━━ MATERIAL SUPPLIED
theorem restoreSlot_byte (r : Restore) : slotOrNone r.slot? = match r with
    | .watching i => BitVec.ofNat 8 (i.val + 1)
    | .clear => 0x00
    | .between => 0x00 := by
  cases r <;> rfl

theorem sourceKindCode_eq : ∀ e : EntryId, sourceKindCode e =
    if e < 12 then 0x00 else if e < 18 then 0x01 else if e < 24 then 0x02
      else if e < 30 then 0x03 else if e < 36 then 0x04 else if e < 42 then 0x05
      else if e < 48 then 0x06 else if e = 48 then 0x07 else if e = 49 then 0x08
      else if e = 50 then 0x09 else if e < 55 then 0x0A else if e < 59 then 0x0B else 0x0C := by
  decide

/-- Bits 5 to 7 of an entry's flags are its place code. -/
theorem placeCode_byte (s : State) (e : EntryId) : natByte (32 * s.placeCode e) =
    if e ∈ s.priority.pending then 0x20 else if e ∈ s.routine.pending then 0x40
      else if e ∈ s.priority.inFlight then 0x60 else if e ∈ s.routine.inFlight then 0x80
      else 0x00 := by
  simp only [State.placeCode, pendingIn_iff, State.channel]
  repeat' split
  all_goals rfl

theorem entryFlags_eq (s : State) (e : EntryId) : s.entryFlags e =
    (if (s.entry e).enabled then 0x01 else 0) + (if decide (51 ≤ e.val) then 0x02 else 0) +
      (if (s.entry e).latched then 0x04 else 0) +
      (if ((s.entry e).latch.bind Latch.detail).isSome then 0x08 else 0) +
      (if s.levelActive e then 0x10 else 0) +
      (if e ∈ s.priority.pending then 0x20 else if e ∈ s.routine.pending then 0x40
        else if e ∈ s.priority.inFlight then 0x60 else if e ∈ s.routine.inFlight then 0x80
        else 0x00) := by
  simp only [State.entryFlags, flagsByte_five, placeCode_byte, sessionClass]

theorem listed_eq_decide (s : State) (i : SlotId) :
    s.listed i = decide (i ∈ s.staging.shedList.map ShedPlace.slot) := by
  rw [Bool.eq_iff_iff, listed_iff, decide_eq_true_eq]

theorem slotFlags_eq (s : State) (i : SlotId) : s.slotFlags i =
    (if (s.lineSet i).present.level then 0x01 else 0) +
      (if decide (i ∈ s.staging.shedList.map ShedPlace.slot) then 0x02 else 0) +
      (if (s.slot i).deferredWake.isSome then 0x04 else 0) +
      (if (s.slot i).override then 0x08 else 0) + (if (s.slot i).fallback then 0x10 else 0) +
      (if (s.slot i).expiredOnce then 0x20 else 0) +
      (if (match (s.slot i).pendingSleep with
        | some p => p.verdictAwaited
        | none => false) then 0x40 else 0) +
      (if (s.slot i).buttonHold.isSome then 0x80 else 0) := by
  simp only [State.slotFlags, flagsByte_eight, listed_eq_decide, State.isPresent]
  cases (s.slot i).pendingSleep <;> rfl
━━━━
→ **PROBLEM DETAILS**
Take the line with "p => p.verdictAwaited" and every line after it in the data, and please reproduce them exactly, leaving out all other lines.

→ **ANSWER TO THIS EXERCISE**
        | some p => p.verdictAwaited
        | none => false) then 0x40 else 0) +
      (if (s.slot i).buttonHold.isSome then 0x80 else 0) := by
  simp only [State.slotFlags, flagsByte_eight, listed_eq_decide, State.isPresent]
  cases (s.slot i).pendingSleep <;> rfl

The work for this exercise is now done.